Я понял, что его ложный стыд удерживает от того, чтобы он, как интеллигентный человек, решился для молитвы обращаться к начальнику, чтобы он разрешил ему сидеть в одиночном заключении. Тогда я предложил ему другой выход.

— Ну, хорошо, — говорил я ему. — Так вы во время моей церковной службы приходите в алтарь и станьте где-нибудь в уголке и принуждайте себя к молитве.

Арестант согласился. После трех служб он подошел исповедаться и причаститься Святых Тайн. По прошествии дней пяти я его опять увидел в тюрьме. Когда он увидел, что я вошел в церковь, то последовал и он за мной.
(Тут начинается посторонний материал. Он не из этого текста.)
/-- Settles O40: a slot of the layout comes back as it was; the derived slots are computed from the record's own. -/
theorem roundTripForEveryConfig : Obligations.RoundTripForEveryConfig := by
  intro c vreq slots l bs hc henc
  obtain ⟨hlen, g, -, hdec, hback⟩ := decOp_of_encOp hc henc
  exact ⟨hlen, _, by rw [hlen, hdec], hback, fun f => Record.get_recordOf_of_not_mem c g,
    Record.subSecondsFollow_wireOf hc l g, Record.tzHour_recordOf _ _ _, Record.tzMinute_recordOf _ _ _⟩

/-- Settles O39: the round trip of the pseudocode between two steps of the machine. -/
theorem encThenDecGivesSlotsBack : Obligations.EncThenDecGivesSlotsBack := by
  intro s t l buf hop hstep hout
  obtain ⟨bs, henc, rfl⟩ := encOp_of_step hop hstep hout
  obtain ⟨-, g, hinv, hdec, hback⟩ := decOp_of_encOp codecConfig_valid henc
  refine ⟨recordOf codecConfig l.row.sub (l.wireOf g), ?_, hback, fun f => Record.get_recordOf_of_not_mem _ g,
    Record.subSecondsFollow_wireOf codecConfig_valid l g, Record.ok_of_inverseCodec hinv⟩
  rw [step_dec rfl]
  simp only [hdec, decResult]
  rfl

/-! ### From bytes to slots and back -/

/-- The slots that re-encode a record: its own, of the three sub-second ones only that of the layout (R198). -/
theorem Record.get_toSlots (r : Record) (l : Lid) (f : Field) :
    (r.toSlots l).get f = if f.isSub = true ∧ f ∉ l.row.sub.field then none else r.get f := by
  cases f with
  | millisecond | microsecond | nanosecond =>
    cases hsub : l.row.sub <;> simp [Record.toSlots, Slots.get, Precision.field, Field.isSub, hsub]
  | _ => rfl

theorem Record.get_toSlots_of_mem (r : Record) {l : Lid} {f : Field} (hf : f ∈ l.fields) :
    (r.toSlots l).get f = r.get f := by
  rw [Record.get_toSlots, if_neg]
  rintro ⟨hsub, hnot⟩
  exact hnot (Lid.mem_subField_of_isSub hf hsub)

theorem Record.get_of_get_toSlots {r : Record} {l : Lid} {f : Field} {v : Int} (h : (r.toSlots l).get f = some v) :
    r.get f = some v := by
  rw [Record.get_toSlots] at h
  split at h
  · cases h
  · exact h

/-- With the stored sub-second slot present and no other, the precision is the layout's. -/
theorem Record.precisionOf_toSlots {r : Record} {l : Lid} (h : ∀ f ∈ l.row.sub.field, (r.get f).isSome) :
    precisionOf (r.toSlots l).present = l.row.sub := by
  have hpresent (f : Field) (hf : f.isSub = true) : (r.toSlots l).present f = decide (f ∈ l.row.sub.field) := by
    rw [Slots.present, Record.get_toSlots]
    by_cases hmem : f ∈ l.row.sub.field
    · simp [hmem, h f hmem]
    · simp [hmem, hf]
  rw [precisionOf, hpresent _ rfl, hpresent _ rfl, hpresent _ rfl]
  cases l.row.sub <;> rfl

/-- The wire values of a record's slots are those the record was made of. -/
theorem fieldWire_toSlots {c : Config} (hc : c.Valid) {l : Lid} (g : Field → Nat) {f : Field} (hf : f ∈ l.fields) :
    fieldWire c ((recordOf c l.row.sub (l.wireOf g)).toSlots l) f = g f := by
  have hget := Record.get_toSlots_of_mem (recordOf c l.row.sub (l.wireOf g)) hf
  rw [Record.get_recordOf_of_mem c _ hf, settled_wireOf] at hget
  split at hget
  · rw [fieldWire_some hget, toWire_fromWire hc.step_pos]
  · rename_i hnot
    have hs : (c.desc f).sentinel = some (g f) := by
      by_contra hs
      exact hnot ⟨hf, hs⟩
    rw [fieldWire_none hget, hs, Option.getD_some]

/-- Re-encoding the record of legal wire values packs those wire values again. -/
theorem encOp_toSlots {l : Lid} {g : Field → Nat} {r : Record} (h : inverseCodec codecConfig l (l.wireOf g) = .ok r) :
    encOp codecConfig (familyRequest l.family) (r.toSlots l) = .ok (l, serialize (pack l (l.wireOf g)) l.len) := by
  have hrecord := Record.ok_of_inverseCodec h
  obtain ⟨-, rfl⟩ := inverseCodec_eq_ok_iff.mp h
  have hstored : ∀ f ∈ l.row.sub.field, ((recordOf codecConfig l.row.sub (l.wireOf g)).get f).isSome := fun f hf => by
    rw [Record.get_recordOf codecConfig _ (.inr hf), settled_subField codecConfig_valid.noSentinel g hf]
    rfl
  have hok : ∀ f v, ((recordOf codecConfig l.row.sub (l.wireOf g)).toSlots l).get f = some v →
      slotOk codecConfig f v = true := fun f v hv => by
    rw [← inUserRange_eq_slotOk]
    exact hrecord.range f v (Record.get_of_get_toSlots hv)
  have hcodec := fieldCodec_eq_ok_iff.mpr
    ⟨hok, (Lid.wireOf_congr fun f => fieldWire_toSlots codecConfig_valid g).symm⟩
  rw [encOp, select_familyRequest, Record.precisionOf_toSlots hstored, layoutOf_family_sub]
  simp only [hcodec]

/-- Settles O46: the record was made of the buffer's wire values, which pack to the buffer's word. -/
theorem decThenEncReproducesBytes : Obligations.DecThenEncReproducesBytes := by
  intro s t l r hop hstep hout hpad
  rw [step_dec hop] at hstep
  rw [← Host.Outcome.next.inj hstep, State.withOut_out] at hout
  have hdec : decOp codecConfig s.decLen s.decBytes = .ok (l, r) := by
    cases hdec : decOp codecConfig s.decLen s.decBytes with
    | error e => rw [hdec] at hout; cases hout
    | ok p => rw [hdec] at hout; cases hout; rfl
  obtain ⟨-, htag, hinv⟩ := decOp_eq_ok_iff.mp hdec
  have hlen := Memory.length_readBytes s.decBytes 0 l.len
  have hword : pack l (unpack l (deserialize (s.decBytes.readBytes 0 l.len))) =
      deserialize (s.decBytes.readBytes 0 l.len) := by
    have hcons : s.decBytes.readBytes 0 l.len = s.decBytes.read 0 :: s.decBytes.readBytes 1 (l.len - 1) := by
      rw [← Memory.readBytes_succ, Nat.sub_add_cancel l.len_pos]
    refine pack_unpack_of_pad_zero ?_ hpad
    rw [hcons] at hlen ⊢
    exact deserialize_shiftRight_tag htag hlen
  have hserialize := serialize_deserialize (s.decBytes.readBytes 0 l.len)
  rw [hlen] at hserialize
  rw [unpack_eq_wireOf] at hinv hword
  have henc := encOp_toSlots hinv
  rw [hword, hserialize] at henc
  refine ⟨portBuffer (s.decBytes.readBytes 0 l.len), ?_, fun x hx => ?_⟩
  · rw [step_enc rfl]
    simp only [henc, encResult]
    rfl
  · rw [portBuffer_read]
    simp [Memory.readBytes, hx]

end Sys2Proof.Machine
end

section
/-! Where an `OutOfRange` comes from (spec/60_exceptions.md R222, R229), and the invariant that every step keeps
(spec/10_state.md R17, R18, R24). -/

namespace Sys2Proof.Machine

/-! ### The origin of an OutOfRange -/

/-- An error before the layout acts is that of `ENC`'s stages, or says that the bytes do not make up a value. -/
theorem fetch_eq_error {s : State} {e : ErrorKind} (h : fetch s = .error e) :
    fetchEnc s = .error e ∨ e = .invalidLength ∨ e = .shortRead := by
  cases hop : s.op with
  | idle | taglen => rw [fetch, hop] at h; cases h
  | enc => rw [fetch, hop] at h; exact .inl h
  | dec =>
    rw [fetch, hop] at h
    simp only [fetchDec] at h
    split at h
    · cases h; exact .inr (.inl rfl)
    · split at h
      · cases h
      · split at h <;> cases h
        exact .inr (.inl rfl)
  | streamDec =>
    rw [fetch, hop] at h
    simp only [fetchStream_eq] at h
    split at h <;> cases h
    exact .inr (.inr rfl)

theorem fieldCodec_eq_error {c : Config} {s : Slots} {l : Lid} {e : ErrorKind} (h : fieldCodec c s l = .error e) :
    ∃ f v, s.get f = some v ∧ slotOk c f v = false ∧ e = slotRangeError c f v := by
  unfold fieldCodec at h
  split at h
  · rename_i hfirst
    cases h
    exact firstSlotError_eq_some hfirst
  · cases h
Я только что вступил в алтарь и начал раскрывать Престол, как вдруг что-то повалилось у, моих ног. Взглянул и увидел, что это лежит молодой красавец, который со слезами благодарил меня: ему с того дня сделалось очень легко словно какой-то камень свалился с его души. Я бросился ему на шею и начал его целовать. Мне было очень радостно за него. Когда он поднялся на ноги, кровь хлынула ему в лицо, и слезы по этому лицу оставили свои тонкие следы. О, как он был тогда красив! Как какой-нибудь ангел с неба слетел. Таким он мне казался тогда.

*  *  *

Этот арестант был русский сектант. Все время моего последнего пребывания в этой тюрьме, он ходил, на мои духовно-нравственные беседы и ни одной церковной моей службы не опускал. Ему очень нравилось, когда я говорил арестантам о том, чтобы жизнь их согласовывалась с Евангельским учением. Он ухватился за эту мою мысль, когда я в своей проповеди высказался так:— Смотрите, мои узники, как Христос; ради нашего спасения, подчинился всем законам человеческой жизни, кроме одного греха, с тою целью, чтобы как можно этим ярче доказать Свою любовь к нам. Если Законодатель временно, в земной Своей жизни, умалил так низко Себя, что Бог, воплотившийся в нашу человеческую природу и совершенно подчинившийся ей, повторяю, кроме греха, был одним из беднейших сынов человеческих, то мы, взирая на такую Его беспредельную любовь к нам, не обязаны ли ради сей любви пренебречь не только родителями, женою, детьми, благами мира сего, но и своею собственною жизнью, чтобы быть со Христом? Узники мои! Я взываю к вам, топите ваши скорби, ваши страдания, ваши муки в волнах вашей любви к Христу. Ради Христа можно отречься от всего и даже от самого себя. Он есть наше утешение, наше воскресение, наше нахождение самих себя в Нем.

Эти слова тронули арестанта-сектанта, и он попросил меня прийти к нему в одиночную камеру. Когда я пришел к нему, то сектант возрадовался моему приходу. Сектант-арестант попросил меня сесть рядом с собою на полу его маленькой камерки. Я сел. Арестант вынул из своего засаленного кармана Святое Евангелие и, открыв его, нашел четвертую главу от Иоанна, указал мне 24-й стих. Я его прочел.

— Батюшка, ради Христа, растолкуйте мне его. Что это значит: «Бог есть дух, и поклоняющиеся Ему, должны поклоняться в духе и истине».. Что это такое: «Поклоняться духом и истиною»?

— Сын мой милый, — ответил я, —

Когда мы эту Божественную Христову жизнь будем воплощать в своей жизни, тогда мы и будем поклоняться истиной, т.е. совершенствоваться в усыновлении себя Богу. Истина наша есть беспрестанное усыновление себя Богу.

Говоря это, я взглянул на сектанта, а у него слеза за слезой крупными каплями падают на страницу Евангелия.